The Wage-Weighted Selection System

The FY2027 H-1B cap registration period ran from March 4 through March 19, 2026, and this year's cycle brought the most significant structural changes to the lottery in the program's history. For employers sponsoring foreign professionals and for the candidates themselves, the new rules demand a more strategic approach to the entire process.

Beginning with FY2027, the traditional random lottery has been replaced by a weighted selection process tied to Department of Labor prevailing wage levels. Under the final rule published on December 23, 2025 and effective February 27, 2026, registrations associated with higher offered wages relative to the prevailing wage for a given occupation and geographic area will receive proportionally better odds of selection.

In practical terms, this means that a registration where the offered salary exceeds a Level III or Level IV prevailing wage will receive more entries in the lottery than one at Level I. The system uses the Occupational Employment and Wage Statistics survey data to determine the applicable wage level for each registration SOC code and area of intended employment.

How the Weighting Works

Each registration is evaluated based on how the offered salary compares to the prevailing wage tiers for the specified occupation and location. Higher relative compensation means more entries in the selection pool. The same wage level must appear consistently across the registration, the Labor Condition Application, and the eventual H-1B petition.

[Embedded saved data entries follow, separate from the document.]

/-! ### Whole-machine rules -/

/-- R14 and R75 with R17, over every pass: after START and any sequence of admitted PIXELs, `prev` is the last pixel
accepted ((0,0,0,255) if there is none), the last `run` pixels accepted equal `prev`, and `npix` counts the pixels.
The pixels wait on the model's own port (log 1). -/
def Obligations.PrevAndRunFollowAcceptedPixels : Prop :=
  ∀ (w h : Word32) (c : Byte) (ps : List (List Byte)) (s t u : State),
    exec (.start w h c) s = .next t →
    runSteps ps.length { t with port := ps.map fun p => .command (.pixel p) } = .next u →
    ∃ pxs : List Pixel, ps.map (logicalPixel c) = pxs.map some ∧
      u.prev = pxs.getLast?.getD ⟨0#8, 0#8, 0#8, 255#8⟩ ∧ u.run.toNat ≤ pxs.length ∧
      (∀ px ∈ pxs.drop (pxs.length - u.run.toNat), px = u.prev) ∧ u.npix = pxs.length

/-- An invariant every step keeps, whatever stands on the port: `run` stays in 0..62 (R13) and is 0 outside a pass
(R78), CHANNELS is 3 or 4 once a pass has been opened (R11), alpha stays 255 in a 3-channel pass (R12, R9), every slot
is empty or holds a pixel that hashes to it (R63, R64), and OUT keeps its one form (R24, R30). -/
def Obligations.ScanInvariantKeptByEveryStep : Prop :=
  ∀ s t : State, ScanInv s → step s = .next t → ScanInv t

/-- The shape of OUT in a host-driven block (R19, R32, R90, R91): every step keeps it. -/
def Obligations.StreamInvariantKeptByEveryHostStep : Prop :=
  ∀ s t : State, StreamInv s → step s = .next t → StreamInv t

/-- The values of R21 (a decision of the spec's own, D10, log 18) and both invariants, in the model's reset state. MAGIC
and CACHE_VALID_TRACKING have their defaults there (logs 4 and 5) and the port is empty (log 1); nothing here rests on
that. -/
def Obligations.ResetMeetsInvariants : Prop :=
  StreamInv State.reset ∧ State.reset.phase = .idle ∧ State.reset.prev = ⟨0#8, 0#8, 0#8, 255#8⟩ ∧
    State.reset.run = 0#6 ∧ State.reset.cache = Vector.replicate 64 ⟨0#8, 0#8, 0#8, 0#8⟩ ∧
    State.reset.valid = Vector.replicate 64 false ∧ State.reset.width = 0#32 ∧ State.reset.height = 0#32 ∧
    State.reset.channels = 0#8 ∧ State.reset.colorspace = 0#8 ∧ State.reset.npix = 0 ∧
    State.reset.out = { cells := [] }

/-- R102 with R21. A hardware reset, in any phase, gives every piece of state its value of R21; an open pass is lost, its
partial stream discarded and no terminator written. That the parameters and the transactions behind it on the port stay
is log 12. -/
def Obligations.HardwareResetDiscardsPass : Prop :=
  ∀ (s : State) (rest : List Transaction), s.port = .reset :: rest →
    ∃ t, step s = .next t ∧
      t = { prev := ⟨0#8, 0#8, 0#8, 255#8⟩, run := 0#6, cache := Vector.replicate 64 ⟨0#8, 0#8, 0#8, 0#8⟩,
            valid := Vector.replicate 64 false, width := 0#32, height := 0#32, channels := 0#8, phase := .idle,
            npix := 0, out := { cells := [] }, config := s.config, port := rest }

/-- The step (R57) over the model's own port (logs 1, 3, 8): a command on the port runs as exec runs it in the state it
has been taken from; so does the instruction an encoded element decodes to; with nothing on the port nothing changes. -/
def Obligations.StepRunsTheFetchedInstruction : Prop :=
  ∀ (s : State) (rest : List Transaction),
    (∀ i, s.port = .command i :: rest → step s = exec i { s with port := rest }) ∧
    (∀ bytes i tail, s.port = .element bytes :: rest → s.out.size ≠ 0 →
      decodeElement bytes = .ok (i, tail) → step s = exec i { s with port := rest }) ∧
    (∀ bytes i tail, s.port = .element bytes :: rest → s.out.size = 0 →
      decodeHeader s.config.magic bytes = .ok (i, tail) → step s = exec i { s with port := rest }) ∧
    (∀ bytes i tail e, s.port = .element bytes :: rest → s.out.size = 0 →
      decodeHeader s.config.magic bytes = .error e → decodeElement bytes = .ok (i, tail) →
      step s = exec i { s with port := rest }) ∧
    (s.port = [] → step s = .next s)

/-- R30. No instruction but START and ENCODE, which begin a new OUT, ever changes or removes a byte of OUT: it appends at
most 14 bytes (PIXEL at most 6, FINISH at most 9). -/
def Obligations.OutIsAppendOnly : Prop :=
  ∀ (i : Instr) (s t : State), s.out.wf → exec i s = .next t →
    (∀ w h c, i ≠ .start w h c) → (∀ w h c input, i ≠ .encode w h c input) →
    ∃ bytes, bytes.length ≤ 14 ∧ OutGrows bytes s.out t.out ∧
      (∀ p, i = .pixel p → bytes.length ≤ 6) ∧ (i = .finish → bytes.length ≤ 9)

/-- R18 with R55. The pass registers and the phase: WIDTH, HEIGHT and CHANNELS change only by START and ENCODE, the phase
only by START, ENCODE and FINISH, and no instruction changes the parameters or the port. -/
def Obligations.PassRegistersChangeOnlyByStart : Prop :=
  ∀ (i : Instr) (s t : State), exec i s = .next t →
    t.config = s.config ∧ t.port = s.port ∧
    ((∀ w h c, i ≠ .start w h c) → (∀ w h c input, i ≠ .encode w h c input) →
      t.width = s.width ∧ t.height = s.height ∧ t.channels = s.channels ∧
      (i ≠ .finish → t.phase = s.phase))

/-- R89, last sentence, for a host-driven block. Once a pass is DONE, no host transaction but START, ENCODE and a reset
leaves a state at all, so nothing is appended after the terminator until the next START. -/
def Obligations.NothingFollowsTheTerminator : Prop :=
  ∀ s t : State, s.phase = .done → hostDriven s → step s = .next t →
    t.out = s.out ∨ (∃ rest, s.port = .reset :: rest) ∨
    (∃ w h c rest, s.port = .command (.start w h c) :: rest) ∨
    ∃ w h c input rest, s.port = .command (.encode w h c input) :: rest

/-- R79. A pixel emits at most two chunks and 6 bytes, and every pixel is accounted for: the pixels the emitted chunks
stand for, with those still in the run, are those that were in the run and this one. -/
def Obligations.EveryPixelIsAccountedFor : Prop :=
  ∀ (px : Pixel) (s : State), s.run.toNat ≤ 62 →
    (classify px s).1.length ≤ 2 ∧ ((classify px s).1.flatMap packFields).length ≤ 6 ∧
    chunkPixels (classify px s).1 + (classify px s).2.run.toNat = s.run.toNat + 1

/-- R48 and the corners of R47. A 3-channel pass never emits RGBA nor DIFF 0, 0, 0, a 4-channel pass never RGB, and no
LUMA chunk has all three deltas in [-2, 1]. -/
def Obligations.ChunksThatNeverOccur : Prop :=
  ∀ (bytes : List Byte) (px : Pixel) (s : State), ScanInv s → logicalPixel s.channels bytes = some px →
    ∀ k ∈ (classify px s).1,
      (s.channels = 3#8 → (∀ r g b a, k ≠ .rgba r g b a) ∧ k ≠ .diff 0 0 0) ∧
      (s.channels = 4#8 → ∀ r g b, k ≠ .rgb r g b) ∧
      ∀ dg drg dbg, k = .luma dg drg dbg →
        ¬ ((-2 ≤ dg ∧ dg ≤ 1) ∧ (-2 ≤ dg + drg ∧ dg + drg ≤ 1) ∧ (-2 ≤ dg + dbg ∧ dg + dbg ≤ 1))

A mechanical engineer offered $100,000 in Houston, Texas, might exceed the Level II prevailing wage for that occupation in that metro area and earn two entries. The same salary for the same occupation in Chicago might only exceed Level I and yield one entry. Geography and occupation together determine the outcome.

The $100,000 Consular Processing Fee

A presidential proclamation issued in September 2025 introduced an additional $100,000 fee applicable to certain H-1B petitions. This fee applies when a petition is approved for consular processing, meaning the beneficiary will obtain their visa at a U.S. embassy abroad rather than changing status within the United States.

Petitions filed for beneficiaries already in the U.S. who are eligible for a change of status, including many F-1 students using OPT, generally will not trigger this fee. That distinction makes the beneficiary location at the time of filing a significant strategic consideration.

Key Dates and Logistics

The registration fee remains $215 per beneficiary. USCIS indicated that selection notifications would be sent by March 31, 2026. Selected petitioners have a 90-day filing window beginning April 1, 2026 to submit complete H-1B petitions. Premium processing remains available for all H-1B petitions, though fees increased effective March 1, 2026.

The annual cap remains at 65,000 visas for the regular allocation plus 20,000 for beneficiaries holding a U.S. master's degree or higher.

Process Integrity Provisions

USCIS has codified stronger enforcement tools under this rule. The agency now has explicit authority to deny or revoke petitions where information provided at registration appears to have been inflated to improve selection odds. Employers must be prepared to demonstrate that the wage level selected at registration accurately reflects the position requirements and the offered compensation.

At the time of registration submission, each prospective petitioner must sign an attestation under penalty of perjury confirming that all information is complete, true, and correct.

What This Means for Employers

The wage-weighted system requires employers to make strategic decisions earlier in the process. Before registration opens, companies should assess the SOC code accuracy for each position, confirm that the offered wage aligns with the intended wage level, and ensure documentation supports the selected classification.

Employers with positions at lower wage levels are not excluded from the lottery, but they face reduced odds. Companies that can offer competitive compensation relative to prevailing wages in their area will see a tangible advantage.

What This Means for Professionals

For sponsored professionals, particularly those currently on OPT or in other temporary status, the implications are significant. If your employer's registration is selected, cap-gap provisions can automatically extend your F-1 status and work authorization through the H-1B start date, but only if the petition is timely filed before your OPT authorization expires.

Understanding your position wage level relative to prevailing wage data, and discussing it with your employer and legal counsel early, has never been more important.